Saved data entries:
::::

/-- Settles O25: both operations return assembled words only, and these have odd parity. -/
theorem returnedWordsHaveOddParity : Obligations.ReturnedWordsHaveOddParity := by
  unfold Obligations.ReturnedWordsHaveOddParity
  refine fun s w => ⟨fun code sdi data ssm h => packWord_odd (exec_pack_eq_word.1 h),
    fun code sdi v ssm h => ?_⟩
  obtain ⟨w', hencode, ⟨⟩⟩ := map_eq_ok.1 (exec_eq_success.1 h)
  exact encodeWord_odd hencode

/-- Settles O26: a word and the fields it holds decide each other (`unpackWord_eq_ok_iff_holds`,
`WordHolds.unique`), and PACK returns the word that holds its operands. -/
theorem packAndUnpackAreInverse : Obligations.PackAndUnpackAreInverse := by
  unfold Obligations.PackAndUnpackAreInverse
  refine ⟨fun s code sdi data ssm e hw hread hsdi hdata hssm => ?_, fun s w f e hw hunpack hread hdata => ?_⟩
  · exact ⟨_, exec_pack_eq_word.2 (packWord_eq_ok.2 ⟨e, hread, hsdi, hdata, hssm, rfl⟩),
      exec_unpack_eq_fields.2 (unpackWord_eq_ok_iff_holds.2 (assembleWord_holds ..))⟩
  · have hholds := unpackWord_eq_ok_iff_holds.1 (exec_unpack_eq_fields.1 hunpack)
    have hsdi8 : (f.sdi.setWidth 8).toNat = f.sdi.toNat := BitVec.toNat_setWidth_of_le (by decide)
    have hdata32 : (f.data.setWidth 32).toNat = f.data.toNat :=
      BitVec.toNat_setWidth_of_le (by decide)
    have hssm8 : (f.ssm.setWidth 8).toNat = f.ssm.toNat := BitVec.toNat_setWidth_of_le (by decide)
    obtain ⟨w', hpack, hholds'⟩ := packWord_holds hw hread (hsdi8.trans_lt f.sdi.isLt)
      (hdata32.trans_lt hdata) (hssm8.trans_lt f.ssm.isLt)
    rw [hsdi8, hdata32, hssm8] at hholds'
    rw [hholds.unique hholds']
    exact exec_pack_eq_word.2 hpack

/-- Settles O27: parity is additive under exclusive or, and both operations raise ParityError for even parity
only. -/
theorem oddBitFlipsAreDetected : Obligations.OddBitFlipsAreDetected := by
  unfold Obligations.OddBitFlipsAreDetected
  intro s w m hw
  have hxor := popcount_xor w m
  refine ⟨fun hm => ?_, fun hm => ?_⟩
  · have heven : popcount (w ^^^ m) % 2 = 0 := by omega
    exact ⟨exec_unpack_eq_parityError.2 heven, exec_decode_eq_parityError.2 heven⟩
  · have hodd : popcount (w ^^^ m) % 2 = 1 := by omega
    refine ⟨exec_unpack_of_odd hodd, fun h => ?_⟩
    have := exec_decode_eq_parityError.1 h
    omega

/-! ### Bit reversal -/

theorem reverse8_reverse8 (b : Byte) : reverse8 (reverse8 b) = b := by
  refine (eq_reverse8 fun i hi => ?_).symm
  rw [getLsbD_reverse8 b (by omega), show 7 - (7 - i) = i by omega]

/-- A byte that reversal leaves alone is its low half behind the mirror image of that half. -/
theorem eq_mirrored_of_reverse8_eq {b : Byte} (h : reverse8 b = b) :
    b = (b.setWidth 4).reverse ++ b.setWidth 4 := by
  refine BitVec.eq_of_getLsbD_eq fun i hi => ?_
  rw [BitVec.getLsbD_append]
  by_cases hlow : i < 4
  · simp [hlow]
  · have hmirror : b.getLsbD i = b.getLsbD (7 - i) := by rw [← getLsbD_reverse8 b hi, h]
    rw [if_neg hlow, hmirror, BitVec.getLsbD_reverse, BitVec.getMsbD_eq_getLsbD, BitVec.getLsbD_setWidth,
      show 4 - 1 - (i - 4) = 7 - i by omega]
    simp [show i - 4 < 4 by omega, show 7 - i < 4 by omega]

/-- Settles O22: reversal is an involution, and a fixed point is given by its low half, so there are sixteen. -/
theorem bitReversalIsItsOwnInverse : Obligations.BitReversalIsItsOwnInverse := by
  unfold Obligations.BitReversalIsItsOwnInverse
  refine ⟨fun b i hi => getLsbD_reverse8 b hi, reverse8_reverse8,
    Function.Involutive.bijective reverse8_reverse8, fun b => ⟨fun h => ?_, fun h => ?_⟩⟩
  · have hlisted : ∀ n : BitVec 4, n.reverse ++ n ∈ ([0x00, 0xFF, 0x18, 0x24, 0x3C, 0x42, 0x5A, 0x66,
        0x7E, 0x81, 0x99, 0xA5, 0xBD, 0xC3, 0xDB, 0xE7] : List Byte) := by decide
    exact eq_mirrored_of_reverse8_eq h ▸ hlisted _
  · revert b
    decide

end Sys2Proof.Proofs

/-! PROOFS. What the two roundings of R12 keep: a rounding to an integer against the half below an integer, and
the values a binary64 holds exactly. -/

namespace Sys2Proof.Machine

/-! ### Rounding to an integer -/

/-- An integer is its own rounding. -/
theorem isRounded_intCast (tie : Tie) (n : ℤ) : IsRounded tie n n := by
  simp [IsRounded]

/-- A rounded quotient times its divisor is at most half a divisor away from the dividend. -/
theorem IsRounded.abs_mul_sub_le {tie : Tie} {v r : ℚ} {n : ℤ} (h : IsRounded tie (v / r) n) (hr : 0 < r) :
    |(n : ℚ) * r - v| ≤ r / 2 := by
  have hdist : (n : ℚ) * r - v = (n - v / r) * r := by rw [sub_mul, div_mul_cancel₀ v hr.ne']
  rw [hdist, abs_mul, abs_of_pos hr]
  linarith [mul_le_mul_of_nonneg_right h.1 hr.le]

section half

variable {tie : Tie} {q : ℚ} {n k : ℤ} (h : IsRounded tie q n)
include h

theorem IsRounded.lt_of_lt_half (hq : q < k - 1 / 2) : n < k := by
  have : (n : ℚ) < k := by linarith [(abs_le.1 h.1).2]
  exact_mod_cast this

theorem IsRounded.le_of_half_lt (hq : (k : ℚ) - 1 / 2 < q) : k ≤ n := by
  have : ((k - 1 : ℤ) : ℚ) < n := by push_cast; linarith [(abs_le.1 h.1).1]
  have : k - 1 < n := by exact_mod_cast this
  omega

/-- Where the half below `k` rounds up, what rounds below `k` lies below that half. -/
theorem IsRounded.lt_iff_of_half_up (hk : IsRounded tie (k - 1 / 2) k) : n < k ↔ q < k - 1 / 2 := by
  refine ⟨fun hn => ?_, h.lt_of_lt_half⟩
  rcases lt_trichotomy q (k - 1 / 2) with hq | rfl | hq
  · exact hq
  · exact absurd (h.unique hk) hn.ne
  · exact absurd (h.le_of_half_lt hq) (not_le.2 hn)

/-- Where the half below `k` rounds down, what rounds below `k` is that half or lies below it. -/
theorem IsRounded.lt_iff_of_half_down (hk : IsRounded tie (k - 1 / 2) (k - 1)) : n < k ↔ q ≤ k - 1 / 2 := by
  refine ⟨fun hn => not_lt.1 fun hq => not_le.2 hn (h.le_of_half_lt hq), fun hq => ?_⟩
  rcases hq.lt_or_eq with hq | rfl
  · exact h.lt_of_lt_half hq
  · have := h.unique hk
    omega

end half

/-- With ties to even the half below an even integer rounds up to it. -/
theorem isRounded_half_of_even {k : ℤ} (hk : k % 2 = 0) : IsRounded .tiesToEven (k - 1 / 2) k :=
  ⟨by norm_num [abs_le], fun _ => hk⟩

/-- With ties away the half below a positive integer rounds up to it. -/
theorem isRounded_half_of_pos {k : ℤ} (hk : 0 < k) : IsRounded .tiesAway (k - 1 / 2) k := by
  have hk' : (1 : ℚ) ≤ k := by exact_mod_cast hk
  refine ⟨by norm_num [abs_le], fun _ => ?_⟩
  show |(k : ℚ) - 1 / 2| < |(k : ℚ)|
  rw [abs_of_pos (by linarith), abs_of_pos (by linarith)]
  linarith

/-- With ties away the half below an integer that is not positive rounds down. -/
theorem isRounded_half_of_nonpos {k : ℤ} (hk : k ≤ 0) : IsRounded .tiesAway (k - 1 / 2) (k - 1) := by
  have hk' : (k : ℚ) ≤ 0 := by exact_mod_cast hk
  have hdist : ((k - 1 : ℤ) : ℚ) - (k - 1 / 2) = -(1 / 2) := by push_cast; ring
  refine ⟨by rw [hdist]; norm_num, fun _ => ?_⟩
  show |(k : ℚ) - 1 / 2| < |((k - 1 : ℤ) : ℚ)|
  push_cast
  rw [abs_of_neg (by linarith), abs_of_neg (by linarith)]
  linarith
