-- ==== Sys2Proof/Machine/Control.lean ====
section
/-! DEFINITION. The control commands NOP and ZEROIZE (47_control.md R280, R281), and how an illegal word completes
(30_encoding.md R96). -/

namespace Sys2Proof.Machine

open Sys2Proof

/-- NOP (R280): no effect beyond the command frame. -/
def execNop (s : State) : Host.Outcome State Fault Refusal := conclude s .complete wipeNothing (.commit s)

/-- What ZEROIZE writes (R281): every buffer byte, SHARECNT, IDENT, HDR, HDR2 and RESULT to 0; CTRL, SPLITCFG and GSPEC
are kept. -/
def zeroizeState (s : State) : State :=
  { s with
    mem := Buffer.all.foldl Memory.clearBuffer s.mem
    sharecnt := 0#16
    ident := 0#16
    hdr := ⟨0#8, 0#8, 0#8, 0#8⟩
    hdr2 := ⟨0#8, 0#4, 0#8⟩
    result := 0#8 }

/-- ZEROIZE (R281). -/
def execZeroize (s : State) : Host.Outcome State Fault Refusal :=
  conclude s .complete wipeNothing (.commit (zeroizeState s))

/-- The completion of an illegal word (R96): IllegalCommand(0xFFFF), and no buffer or register but STATUS and ERRINFO is
read or written. -/
def execIllegal (s : State) : Host.Outcome State Fault Refusal :=
  conclude s .complete wipeNothing (.raise s ⟨.illegalCommand, infoCommand⟩)

end Sys2Proof.Machine
end

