-- ==== Sys2Proof/Machine/Step.lean ====
section
/-! DEFINITION. One step of the machine, and where a command word is placed for the next step to run it. -/

namespace Sys2Proof.Machine

open Sys2Proof

/-- One step: the agent whose turn it is takes its one atomic step (R3, R69, R301). -/
def step (s : State) : Host.Outcome State Fault Refusal := agentStep s.nextAgent s.takeTurn

/-- The state with the command word of `nbits` bits `w` issued (R300), so that the very next step completes it. The
hardware fetches nothing (R48): a command word comes from a host's CMD write, for which this stands. Log entry 4. -/
def State.withFetchWord (s : State) (nbits w : Nat) : State := s.issueNext (tableWord nbits w)

end Sys2Proof.Machine
end

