-- ==== Sys2Proof/Laws/Memory.lean ====
section
/-! SUPPORT. What the memory operations do, said once: reading after storing and after clearing, and that every
operation keeps the canonical form and stays within the buffers. -/

namespace Sys2Proof.Machine

open Sys2Proof

/-! ### Reading -/

@[simp] theorem Memory.read_nil (a : Nat) : Memory.read [] a = unlistedByte := rfl

@[simp] theorem Memory.read_cons (c : Host.Cell) (m : Memory) (a : Nat) :
    Memory.read (c :: m) a = if c.1 = a then c.2 else Memory.read m a := rfl

theorem Memory.read_append_of_key (m₁ m₂ : Memory) (a : Nat) (h : ∀ c ∈ m₂, c.1 ≠ a) :
    Memory.read (m₁ ++ m₂) a = Memory.read m₁ a := by
  induction m₁ with
  | nil =>
    induction m₂ with
    | nil => rfl
    | cons c m ih =>
      have hc := h c (by simp)
      simp only [List.nil_append] at ih ⊢
      rw [Memory.read_cons, if_neg hc, ih fun d hd => h d (by simp [hd])]
  | cons c m ih => simp only [List.cons_append, Memory.read_cons, ih]

theorem Memory.read_append_of_no_key (m₁ m₂ : Memory) (a : Nat) (h : ∀ c ∈ m₁, c.1 ≠ a) :
    Memory.read (m₁ ++ m₂) a = Memory.read m₂ a := by
  induction m₁ with
  | nil => rfl
  | cons c m ih =>
    rw [List.cons_append, Memory.read_cons, if_neg (h c (by simp)), ih fun d hd => h d (by simp [hd])]

theorem Memory.read_of_no_key (m : Memory) (a : Nat) (h : ∀ c ∈ m, c.1 ≠ a) : Memory.read m a = unlistedByte := by
  simpa using Memory.read_append_of_no_key m [] a h

theorem Memory.read_filter (m : Memory) (p : Nat → Bool) (a : Nat) :
    Memory.read (m.filter fun c => p c.1) a = if p a then Memory.read m a else unlistedByte := by
  induction m with
  | nil => simp
  | cons c m ih =>
    by_cases hc : p c.1 <;> by_cases ha : c.1 = a
    · subst ha; simp [hc]
    · simp [hc, ih, ha]
    · subst ha; simp [hc, ih]
    · simp [hc, ih, ha]

theorem Memory.cells_key_bounds (base : Nat) (bs : List Byte) (c : Host.Cell) (h : c ∈ Memory.cells base bs) :
    base ≤ c.1 ∧ c.1 < base + bs.length := by
  induction bs generalizing base with
  | nil => simp [Memory.cells] at h
  | cons b bs ih =>
    simp only [Memory.cells, List.length_cons] at h ⊢
    split at h
    · have := ih (base + 1) h; omega
    · rcases List.mem_cons.mp h with rfl | h
      · simp
      · have := ih (base + 1) h; omega

theorem Memory.read_cells (base : Nat) (bs : List Byte) (a : Nat) (h : base ≤ a) :
    Memory.read (Memory.cells base bs) a = byteAt bs (a - base) := by
  induction bs generalizing base with
  | nil => simp [Memory.cells, byteAt, unlistedByte]
  | cons b bs ih =>
    simp only [Memory.cells]
    by_cases ha : a = base
    · subst ha
      split
      · rename_i hb
        rw [Memory.read_of_no_key]
        · simp [byteAt, hb]
        · intro c hc
          have := Memory.cells_key_bounds _ _ c hc; omega
      · simp [byteAt]
    · have hstep : a - base = (a - (base + 1)) + 1 := by omega
      split
      · rw [ih (base + 1) (by omega), hstep]; simp [byteAt]
      · rw [Memory.read_cons, if_neg (by omega), ih (base + 1) (by omega), hstep]; simp [byteAt]

/-- What reading a byte gives after storing bytes: the stored byte within them, the old byte elsewhere. -/
theorem Memory.read_writeBytes (m : Memory) (base : Nat) (bs : List Byte) (a : Nat) :
    Memory.read (m.writeBytes base bs) a =
      if base ≤ a ∧ a < base + bs.length then byteAt bs (a - base) else Memory.read m a := by
  unfold Memory.writeBytes
  by_cases hlo : a < base
  · rw [Memory.read_append_of_key, Memory.read_filter m (fun k => decide (k < base))]
    · simp [hlo, Nat.not_le.mpr hlo]
    · intro c hc
      rcases List.mem_append.mp hc with hc | hc
      · have := Memory.cells_key_bounds _ _ c hc; omega
      · have := (List.mem_filter.mp hc).2; simp at this; omega
  · rw [Memory.read_append_of_no_key]
    · by_cases hhi : a < base + bs.length
      · rw [Memory.read_append_of_key, Memory.read_cells _ _ _ (by omega)]
        · simp [hhi, Nat.le_of_not_lt hlo]
        · intro c hc
          have := (List.mem_filter.mp hc).2; simp at this; omega
      · rw [Memory.read_append_of_no_key, Memory.read_filter m (fun k => decide (base + bs.length ≤ k))]
        · simp [hhi, Nat.le_of_not_lt hhi]
        · intro c hc
          have := Memory.cells_key_bounds _ _ c hc; omega
    · intro c hc
      have := (List.mem_filter.mp hc).2; simp at this; omega

theorem Memory.read_writeBytes_of_outside (m : Memory) (base : Nat) (bs : List Byte) (a : Nat)
    (h : a < base ∨ base + bs.length ≤ a) : Memory.read (m.writeBytes base bs) a = Memory.read m a := by
  rw [Memory.read_writeBytes, if_neg (by omega)]

theorem Memory.read_writeBytes_of_inside (m : Memory) (base : Nat) (bs : List Byte) (j : Nat) (h : j < bs.length) :
    Memory.read (m.writeBytes base bs) (base + j) = byteAt bs j := by
  rw [Memory.read_writeBytes, if_pos (by omega), Nat.add_sub_cancel_left]

/-- What reading a byte gives after clearing: 0 within the cleared bytes, the old byte elsewhere. -/
theorem Memory.read_clear (m : Memory) (base n a : Nat) :
    Memory.read (m.clear base n) a = if base ≤ a ∧ a < base + n then unlistedByte else Memory.read m a := by
  unfold Memory.clear
  rw [Memory.read_filter m (fun k => decide (k < base) || decide (base + n ≤ k))]
  by_cases h : base ≤ a ∧ a < base + n
  · rw [if_pos h, if_neg (by simp; omega)]
  · rw [if_neg h, if_pos (by simp; omega)]

@[simp] theorem Memory.readBytes_length (m : Memory) (base n : Nat) : (m.readBytes base n).length = n := by
  simp [Memory.readBytes]

theorem Memory.byteAt_readBytes (m : Memory) (base n p : Nat) (h : p < n) :
    byteAt (m.readBytes base n) p = m.read (base + p) := by
  simp [Memory.readBytes, byteAt, h]

theorem Memory.readBytes_congr (m m' : Memory) (base n : Nat)
    (h : ∀ j < n, m.read (base + j) = m'.read (base + j)) : m.readBytes base n = m'.readBytes base n := by
  unfold Memory.readBytes
  exact List.map_congr_left fun j hj => h j (List.mem_range.mp hj)

theorem Memory.readBytes_writeBytes_of_disjoint (m : Memory) (base : Nat) (bs : List Byte) (from_ n : Nat)
    (h : from_ + n ≤ base ∨ base + bs.length ≤ from_) :
    (m.writeBytes base bs).readBytes from_ n = m.readBytes from_ n :=
  Memory.readBytes_congr _ _ _ _ fun j hj => Memory.read_writeBytes_of_outside _ _ _ _ (by omega)

theorem byteAt_padTo (n : Nat) (v : List Byte) (p : Nat) : byteAt (padTo n v) p = byteAt v p := by
  unfold byteAt padTo
  rw [List.getD_eq_getElem?_getD, List.getD_eq_getElem?_getD, List.getElem?_append]
  split
  · rfl
  · rename_i h
    rw [List.getElem?_eq_none (Nat.le_of_not_lt h), List.getElem?_replicate]
    split <;> rfl

theorem padTo_length (n : Nat) (v : List Byte) : (padTo n v).length = max n v.length := by
  simp [padTo]; omega

/-! ### The canonical form -/

theorem Memory.wfFrom_mono {lo lo' : Nat} {m : Memory} (h : lo' ≤ lo) (hm : m.wfFrom lo = true) :
    m.wfFrom lo' = true := by
  cases m with
  | nil => rfl
  | cons c m =>
    simp only [Memory.wfFrom, Bool.and_eq_true, decide_eq_true_eq] at hm ⊢
    exact ⟨⟨by omega, hm.1.2⟩, hm.2⟩

theorem Memory.wfFrom_filter (lo : Nat) (m : Memory) (p : Host.Cell → Bool) (h : m.wfFrom lo = true) :
    Memory.wfFrom lo (m.filter p) = true := by
  induction m generalizing lo with
  | nil => rfl
  | cons c m ih =>
    simp only [Memory.wfFrom, Bool.and_eq_true, decide_eq_true_eq] at h
    by_cases hc : p c
    · rw [List.filter_cons_of_pos hc]
      simp only [Memory.wfFrom, Bool.and_eq_true, decide_eq_true_eq]
      exact ⟨h.1, ih _ h.2⟩
    · rw [List.filter_cons_of_neg hc]
      exact Memory.wfFrom_mono (by omega) (ih _ h.2)

theorem Memory.wfFrom_of_keys {lo lo' : Nat} {m : Memory} (hk : ∀ c ∈ m, lo' ≤ c.1) (h : m.wfFrom lo = true) :
    m.wfFrom lo' = true := by
  cases m with
  | nil => rfl
  | cons c m =>
    simp only [Memory.wfFrom, Bool.and_eq_true, decide_eq_true_eq] at h ⊢
    exact ⟨⟨hk c (by simp), h.1.2⟩, h.2⟩

theorem Memory.wfFrom_cells (base : Nat) (bs : List Byte) : Memory.wfFrom base (Memory.cells base bs) = true := by
  induction bs generalizing base with
  | nil => rfl
  | cons b bs ih =>
    simp only [Memory.cells]
    split
    · exact Memory.wfFrom_mono (by omega) (ih (base + 1))
    · rename_i hb
      simp only [Memory.wfFrom, Bool.and_eq_true, decide_eq_true_eq, bne_iff_ne, ne_eq]
      exact ⟨⟨Nat.le_refl _, hb⟩, ih (base + 1)⟩

theorem Memory.wfFrom_append {lo mid : Nat} {m₁ m₂ : Memory} (h₁ : m₁.wfFrom lo = true)
    (hk : ∀ c ∈ m₁, c.1 < mid) (hlo : lo ≤ mid) (h₂ : Memory.wfFrom mid m₂ = true) :
    Memory.wfFrom lo (m₁ ++ m₂) = true := by
  induction m₁ generalizing lo with
  | nil => exact Memory.wfFrom_mono hlo h₂
  | cons c m ih =>
    simp only [List.cons_append, Memory.wfFrom, Bool.and_eq_true, decide_eq_true_eq] at h₁ ⊢
    have := hk c (by simp)
    exact ⟨h₁.1, ih h₁.2 (fun d hd => hk d (by simp [hd])) (by omega)⟩

/-- Storing bytes keeps the canonical form. -/
theorem Memory.wf_writeBytes (m : Memory) (base : Nat) (bs : List Byte) (h : m.wf = true) :
    (m.writeBytes base bs).wf = true := by
  unfold Memory.wf Memory.writeBytes at *
  refine Memory.wfFrom_append (mid := base) (Memory.wfFrom_filter _ _ _ h) ?_ (Nat.zero_le _) ?_
  · intro c hc; simpa using (List.mem_filter.mp hc).2
  · refine Memory.wfFrom_append (mid := base + bs.length) (Memory.wfFrom_cells _ _) ?_ (Nat.le_add_right _ _) ?_
    · intro c hc; exact (Memory.cells_key_bounds _ _ c hc).2
    · refine Memory.wfFrom_of_keys ?_ (Memory.wfFrom_filter 0 _ _ h)
      intro c hc; simpa using (List.mem_filter.mp hc).2

/-- Clearing bytes keeps the canonical form. -/
theorem Memory.wf_clear (m : Memory) (base n : Nat) (h : m.wf = true) : (m.clear base n).wf = true :=
  Memory.wfFrom_filter _ _ _ h

theorem Memory.inBuffers_filter (m : Memory) (p : Host.Cell → Bool) (h : m.inBuffers = true) :
    Memory.inBuffers (m.filter p) = true := by
  unfold Memory.inBuffers at *
  rw [List.all_eq_true] at *
  exact fun c hc => h c (List.mem_filter.mp hc).1

/-- Clearing bytes keeps every listed byte in a buffer. -/
theorem Memory.inBuffers_clear (m : Memory) (base n : Nat) (h : m.inBuffers = true) :
    (m.clear base n).inBuffers = true := Memory.inBuffers_filter _ _ h

/-- Storing bytes of a buffer keeps every listed byte in a buffer. -/
theorem Memory.inBuffers_writeBytes (m : Memory) (base : Nat) (bs : List Byte) (h : m.inBuffers = true)
    (hb : ∀ a, base ≤ a → a < base + bs.length → isBufferByte a = true) :
    (m.writeBytes base bs).inBuffers = true := by
  unfold Memory.writeBytes
  have h' : ∀ p : Host.Cell → Bool, Memory.inBuffers (m.filter p) = true := fun p => Memory.inBuffers_filter m p h
  unfold Memory.inBuffers at *
  rw [List.all_append, List.all_append, Bool.and_eq_true, Bool.and_eq_true]
  refine ⟨h' _, ?_, h' _⟩
  rw [List.all_eq_true]
  intro c hc
  have := Memory.cells_key_bounds _ _ c hc
  exact hb _ this.1 this.2

/-- The reset memory has the canonical form. -/
theorem reset_mem_wf : State.reset.mem.wf = true := rfl

end Sys2Proof.Machine
end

::::

=== Problem to solve ===
Provide only the count of lines above in which the word "ReturnedWordsHaveOddParity" occurs.

=== Output below ===
2